EXERCISE AIM
Below are entries. Reproduce exactly the lines between the line holding "Fld := ⟨HDMA_RING_STAT, 3, 3⟩" and the line holding "Fld := ⟨PWR_EVT, 5, 5⟩", inclusive, and only those.

(DATA IN THIS EXERCISE begins)

/-- 14_host_and_registers, DMA settings. -/
def HDMA_CFG : RegSpec :=
  ⟨0x30044, 1, 0x8, 1, 0x8, false, [⟨21, 16, .ow, 0, 63⟩, ⟨9, 0, .ow, 0, 1023⟩]⟩
@[inherit_doc HDMA_CFG] def HDMA_CFG_MGMT_RING : Fld := ⟨HDMA_CFG, 21, 16⟩
@[inherit_doc HDMA_CFG] def HDMA_CFG_HOLDOFF_US : Fld := ⟨HDMA_CFG, 9, 0⟩

/-- 14_host_and_registers, DMA counters. -/
def HDMA_CTR : RegSpec :=
  ⟨0x30100, 1, 0x40, 8, 0x8, true, [⟨47, 0, .ro, 0, 0xffffffffffff⟩]⟩
@[inherit_doc HDMA_CTR] def HDMA_CTR_COUNT : Fld := ⟨HDMA_CTR, 47, 0⟩

/-- 14_host_and_registers, one set per transmit and receive ring. -/
def HDMA_RING_BASE : RegSpec :=
  ⟨0x31000, 1, 0x2000, 128, 0x40, true, [⟨63, 6, .rw, 0, 0x3ffffffffffffff⟩]⟩
@[inherit_doc HDMA_RING_BASE] def HDMA_RING_BASE_BASE : Fld := ⟨HDMA_RING_BASE, 63, 6⟩

/-- 14_host_and_registers, one set per transmit and receive ring. -/
def HDMA_RING_SIZE : RegSpec :=
  ⟨0x31008, 1, 0x2000, 128, 0x40, false, [⟨12, 0, .rw, 0, 8191⟩]⟩
@[inherit_doc HDMA_RING_SIZE] def HDMA_RING_SIZE_SIZE : Fld := ⟨HDMA_RING_SIZE, 12, 0⟩

/-- 14_host_and_registers, one set per transmit and receive ring. -/
def HDMA_RING_TAIL : RegSpec :=
  ⟨0x3100C, 1, 0x2000, 128, 0x40, false, [⟨15, 0, .rw, 0, 65535⟩]⟩
@[inherit_doc HDMA_RING_TAIL] def HDMA_RING_TAIL_TAIL : Fld := ⟨HDMA_RING_TAIL, 15, 0⟩

/-- 14_host_and_registers, one set per transmit and receive ring. -/
def HDMA_RING_HEAD : RegSpec :=
  ⟨0x31010, 1, 0x2000, 128, 0x40, false, [⟨15, 0, .ro, 0, 65535⟩]⟩
@[inherit_doc HDMA_RING_HEAD] def HDMA_RING_HEAD_HEAD : Fld := ⟨HDMA_RING_HEAD, 15, 0⟩

/-- 14_host_and_registers, one set per transmit and receive ring. -/
def HDMA_RING_STAT : RegSpec :=
  ⟨0x31014, 1, 0x2000, 128, 0x40, false, [⟨31, 24, .sq, 0, 255⟩, ⟨5, 5, .ro, 0, 1⟩, ⟨4, 4, .sq, 0, 1⟩, ⟨3, 3, .sq, 0, 1⟩,
    ⟨2, 2, .sq, 0, 1⟩, ⟨1, 1, .sq, 0, 1⟩]⟩
@[inherit_doc HDMA_RING_STAT] def HDMA_RING_STAT_SEQ : Fld := ⟨HDMA_RING_STAT, 31, 24⟩
@[inherit_doc HDMA_RING_STAT] def HDMA_RING_STAT_HALTED : Fld := ⟨HDMA_RING_STAT, 5, 5⟩
@[inherit_doc HDMA_RING_STAT] def HDMA_RING_STAT_NOBUF : Fld := ⟨HDMA_RING_STAT, 4, 4⟩
@[inherit_doc HDMA_RING_STAT] def HDMA_RING_STAT_TX_BAD : Fld := ⟨HDMA_RING_STAT, 3, 3⟩
@[inherit_doc HDMA_RING_STAT] def HDMA_RING_STAT_RING_ERR : Fld := ⟨HDMA_RING_STAT, 2, 2⟩
@[inherit_doc HDMA_RING_STAT] def HDMA_RING_STAT_FETCH_ERR : Fld := ⟨HDMA_RING_STAT, 1, 1⟩

/-- 15_power_reset_freeze, power and boot status. -/
def PWR_STAT : RegSpec :=
  ⟨0x60000, 1, 0x8, 1, 0x8, false, [⟨31, 31, .ro, 0, 1⟩, ⟨30, 28, .ro, 0, 7⟩, ⟨26, 24, .ro, 0, 7⟩, ⟨23, 23, .ro, 0, 1⟩,
    ⟨22, 22, .ro, 0, 1⟩, ⟨4, 0, .ro, 0, 31⟩]⟩
@[inherit_doc PWR_STAT] def PWR_STAT_TRIPPED : Fld := ⟨PWR_STAT, 31, 31⟩
@[inherit_doc PWR_STAT] def PWR_STAT_TRIP_CAUSE : Fld := ⟨PWR_STAT, 30, 28⟩
@[inherit_doc PWR_STAT] def PWR_STAT_BOOT_STEP : Fld := ⟨PWR_STAT, 26, 24⟩
@[inherit_doc PWR_STAT] def PWR_STAT_FLASH_FAIL : Fld := ⟨PWR_STAT, 23, 23⟩
@[inherit_doc PWR_STAT] def PWR_STAT_ALERT : Fld := ⟨PWR_STAT, 22, 22⟩
@[inherit_doc PWR_STAT] def PWR_STAT_BAD_SENSORS : Fld := ⟨PWR_STAT, 4, 0⟩

/-- 15_power_reset_freeze, power events. -/
def PWR_EVT : RegSpec :=
  ⟨0x60004, 1, 0x8, 1, 0x8, false, [⟨31, 24, .sq, 0, 255⟩, ⟨7, 7, .sq, 0, 1⟩, ⟨6, 6, .sq, 0, 1⟩, ⟨5, 5, .sq, 0, 1⟩,
    ⟨4, 4, .sq, 0, 1⟩, ⟨3, 3, .sq, 0, 1⟩, ⟨2, 2, .sq, 0, 1⟩, ⟨1, 1, .sq, 0, 1⟩,
    ⟨0, 0, .sq, 0, 1⟩]⟩
@[inherit_doc PWR_EVT] def PWR_EVT_SEQ : Fld := ⟨PWR_EVT, 31, 24⟩
@[inherit_doc PWR_EVT] def PWR_EVT_FREEZE_DENIED : Fld := ⟨PWR_EVT, 7, 7⟩
@[inherit_doc PWR_EVT] def PWR_EVT_ICORE : Fld := ⟨PWR_EVT, 6, 6⟩
@[inherit_doc PWR_EVT] def PWR_EVT_TRIP : Fld := ⟨PWR_EVT, 5, 5⟩
@[inherit_doc PWR_EVT] def PWR_EVT_ALERT : Fld := ⟨PWR_EVT, 4, 4⟩
@[inherit_doc PWR_EVT] def PWR_EVT_SPRINT_END : Fld := ⟨PWR_EVT, 3, 3⟩
@[inherit_doc PWR_EVT] def PWR_EVT_SPRINT_START : Fld := ⟨PWR_EVT, 2, 2⟩
@[inherit_doc PWR_EVT] def PWR_EVT_SPRINT_STATE : Fld := ⟨PWR_EVT, 1, 1⟩
@[inherit_doc PWR_EVT] def PWR_EVT_FLASH : Fld := ⟨PWR_EVT, 0, 0⟩

/-- 15_power_reset_freeze, junction temperature. -/
def PWR_THERM : RegSpec :=
  ⟨0x60008, 1, 0x8, 1, 0x8, false, [⟨31, 16, .ro, 0, 65535⟩, ⟨15, 0, .ro, 0, 65535⟩]⟩
@[inherit_doc PWR_THERM] def PWR_THERM_TJ : Fld := ⟨PWR_THERM, 31, 16⟩
@[inherit_doc PWR_THERM] def PWR_THERM_TJ_PEAK : Fld := ⟨PWR_THERM, 15, 0⟩

/-- 15_power_reset_freeze, alert threshold. -/
def PWR_THERM_CFG : RegSpec :=
  ⟨0x6000C, 1, 0x8, 1, 0x8, false, [⟨7, 0, .ow, 60, 110⟩]⟩
@[inherit_doc PWR_THERM_CFG] def PWR_THERM_CFG_ALERT_C : Fld := ⟨PWR_THERM_CFG, 7, 0⟩

/-- 15_power_reset_freeze, core current. -/
def PWR_ICORE : RegSpec :=
  ⟨0x60010, 1, 0x8, 1, 0x8, false, [⟨25, 16, .ro, 0, 1023⟩, ⟨9, 0, .ro, 0, 1023⟩]⟩
@[inherit_doc PWR_ICORE] def PWR_ICORE_I_PEAK : Fld := ⟨PWR_ICORE, 25, 16⟩
@[inherit_doc PWR_ICORE] def PWR_ICORE_I : Fld := ⟨PWR_ICORE, 9, 0⟩

/-- 15_power_reset_freeze, Sprint settings. -/
def PWR_SPRINT_CFG : RegSpec :=
  ⟨0x60018, 1, 0x8, 1, 0x8, false, [⟨29, 24, .ow, 1, 63⟩, ⟨22, 16, .ow, 50, 99⟩, ⟨15, 8, .ow, 1, 255⟩, ⟨7, 0, .ow, 1, 30⟩]⟩
@[inherit_doc PWR_SPRINT_CFG] def PWR_SPRINT_CFG_ENG_EPOCHS : Fld := ⟨PWR_SPRINT_CFG, 29, 24⟩
@[inherit_doc PWR_SPRINT_CFG] def PWR_SPRINT_CFG_LOW_PCT : Fld := ⟨PWR_SPRINT_CFG, 22, 16⟩
@[inherit_doc PWR_SPRINT_CFG] def PWR_SPRINT_CFG_REL_EPOCHS : Fld := ⟨PWR_SPRINT_CFG, 15, 8⟩
@[inherit_doc PWR_SPRINT_CFG] def PWR_SPRINT_CFG_RE_CREDIT_S : Fld := ⟨PWR_SPRINT_CFG, 7, 0⟩

/-- 15_power_reset_freeze, Sprint status. -/
def PWR_SPRINT_STAT : RegSpec :=
  ⟨0x6001C, 1, 0x8, 1, 0x8, false, [⟨31, 30, .ro, 0, 3⟩, ⟨29, 29, .ro, 0, 1⟩, ⟨28, 26, .ro, 0, 7⟩, ⟨19, 5, .ro, 0, 32767⟩,
    ⟨3, 0, .ro, 0, 15⟩]⟩
@[inherit_doc PWR_SPRINT_STAT] def PWR_SPRINT_STAT_CLOCK : Fld := ⟨PWR_SPRINT_STAT, 31, 30⟩
@[inherit_doc PWR_SPRINT_STAT] def PWR_SPRINT_STAT_STEPPING : Fld := ⟨PWR_SPRINT_STAT, 29, 29⟩
@[inherit_doc PWR_SPRINT_STAT] def PWR_SPRINT_STAT_LAST_END : Fld := ⟨PWR_SPRINT_STAT, 28, 26⟩
@[inherit_doc PWR_SPRINT_STAT] def PWR_SPRINT_STAT_CREDIT_MS : Fld := ⟨PWR_SPRINT_STAT, 19, 5⟩
@[inherit_doc PWR_SPRINT_STAT] def PWR_SPRINT_STAT_LC : Fld := ⟨PWR_SPRINT_STAT, 3, 0⟩

/-- 15_power_reset_freeze, time in Sprint. -/
def PWR_SPRINT_TIME : RegSpec :=
  ⟨0x60020, 1, 0x8, 1, 0x8, true, [⟨47, 0, .ro, 0, 0xffffffffffff⟩]⟩
@[inherit_doc PWR_SPRINT_TIME] def PWR_SPRINT_TIME_US : Fld := ⟨PWR_SPRINT_TIME, 47, 0⟩

/-- 15_power_reset_freeze, boot durations. -/
def PWR_BOOT_TIME : RegSpec :=
  ⟨0x60028, 1, 0x8, 1, 0x8, false, [⟨31, 16, .ro, 0, 65535⟩, ⟨15, 0, .ro, 0, 65535⟩]⟩
@[inherit_doc PWR_BOOT_TIME] def PWR_BOOT_TIME_READY_MS : Fld := ⟨PWR_BOOT_TIME, 31, 16⟩
@[inherit_doc PWR_BOOT_TIME] def PWR_BOOT_TIME_FLASH_MS : Fld := ⟨PWR_BOOT_TIME, 15, 0⟩

/-- 15_power_reset_freeze, freeze order. -/
def PWR_FREEZE_CTL : RegSpec :=
  ⟨0x60030, 1, 0x8, 1, 0x8, false, [⟨0, 0, .ow, 0, 1⟩]⟩
@[inherit_doc PWR_FREEZE_CTL] def PWR_FREEZE_CTL_FREEZE : Fld := ⟨PWR_FREEZE_CTL, 0, 0⟩

/-- 15_power_reset_freeze, freeze permission. -/
def PWR_FREEZE_STAT : RegSpec :=
  ⟨0x60034, 1, 0x8, 1, 0x8, false, [⟨31, 31, .ro, 0, 1⟩, ⟨30, 30, .ro, 0, 1⟩, ⟨16, 0, .ro, 0, 131071⟩]⟩
@[inherit_doc PWR_FREEZE_STAT] def PWR_FREEZE_STAT_PERMITTED : Fld := ⟨PWR_FREEZE_STAT, 31, 31⟩
@[inherit_doc PWR_FREEZE_STAT] def PWR_FREEZE_STAT_FUSE : Fld := ⟨PWR_FREEZE_STAT, 30, 30⟩
@[inherit_doc PWR_FREEZE_STAT] def PWR_FREEZE_STAT_REMAIN_S : Fld := ⟨PWR_FREEZE_STAT, 16, 0⟩

/-- 15_power_reset_freeze, refused pin requests. -/
def PWR_FREEZE_DENIED : RegSpec :=
  ⟨0x60038, 1, 0x8, 1, 0x8, false, [⟨31, 0, .ro, 0, 4294967295⟩]⟩
@[inherit_doc PWR_FREEZE_DENIED] def PWR_FREEZE_DENIED_COUNT : Fld := ⟨PWR_FREEZE_DENIED, 31, 0⟩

(DATA IN THIS EXERCISE ends)

EXERCISE SOLUTION
@[inherit_doc HDMA_RING_STAT] def HDMA_RING_STAT_TX_BAD : Fld := ⟨HDMA_RING_STAT, 3, 3⟩
@[inherit_doc HDMA_RING_STAT] def HDMA_RING_STAT_RING_ERR : Fld := ⟨HDMA_RING_STAT, 2, 2⟩
@[inherit_doc HDMA_RING_STAT] def HDMA_RING_STAT_FETCH_ERR : Fld := ⟨HDMA_RING_STAT, 1, 1⟩

/-- 15_power_reset_freeze, power and boot status. -/
def PWR_STAT : RegSpec :=
  ⟨0x60000, 1, 0x8, 1, 0x8, false, [⟨31, 31, .ro, 0, 1⟩, ⟨30, 28, .ro, 0, 7⟩, ⟨26, 24, .ro, 0, 7⟩, ⟨23, 23, .ro, 0, 1⟩,
    ⟨22, 22, .ro, 0, 1⟩, ⟨4, 0, .ro, 0, 31⟩]⟩
@[inherit_doc PWR_STAT] def PWR_STAT_TRIPPED : Fld := ⟨PWR_STAT, 31, 31⟩
@[inherit_doc PWR_STAT] def PWR_STAT_TRIP_CAUSE : Fld := ⟨PWR_STAT, 30, 28⟩
@[inherit_doc PWR_STAT] def PWR_STAT_BOOT_STEP : Fld := ⟨PWR_STAT, 26, 24⟩
@[inherit_doc PWR_STAT] def PWR_STAT_FLASH_FAIL : Fld := ⟨PWR_STAT, 23, 23⟩
@[inherit_doc PWR_STAT] def PWR_STAT_ALERT : Fld := ⟨PWR_STAT, 22, 22⟩
@[inherit_doc PWR_STAT] def PWR_STAT_BAD_SENSORS : Fld := ⟨PWR_STAT, 4, 0⟩

/-- 15_power_reset_freeze, power events. -/
def PWR_EVT : RegSpec :=
  ⟨0x60004, 1, 0x8, 1, 0x8, false, [⟨31, 24, .sq, 0, 255⟩, ⟨7, 7, .sq, 0, 1⟩, ⟨6, 6, .sq, 0, 1⟩, ⟨5, 5, .sq, 0, 1⟩,
    ⟨4, 4, .sq, 0, 1⟩, ⟨3, 3, .sq, 0, 1⟩, ⟨2, 2, .sq, 0, 1⟩, ⟨1, 1, .sq, 0, 1⟩,
    ⟨0, 0, .sq, 0, 1⟩]⟩
@[inherit_doc PWR_EVT] def PWR_EVT_SEQ : Fld := ⟨PWR_EVT, 31, 24⟩
@[inherit_doc PWR_EVT] def PWR_EVT_FREEZE_DENIED : Fld := ⟨PWR_EVT, 7, 7⟩
@[inherit_doc PWR_EVT] def PWR_EVT_ICORE : Fld := ⟨PWR_EVT, 6, 6⟩
@[inherit_doc PWR_EVT] def PWR_EVT_TRIP : Fld := ⟨PWR_EVT, 5, 5⟩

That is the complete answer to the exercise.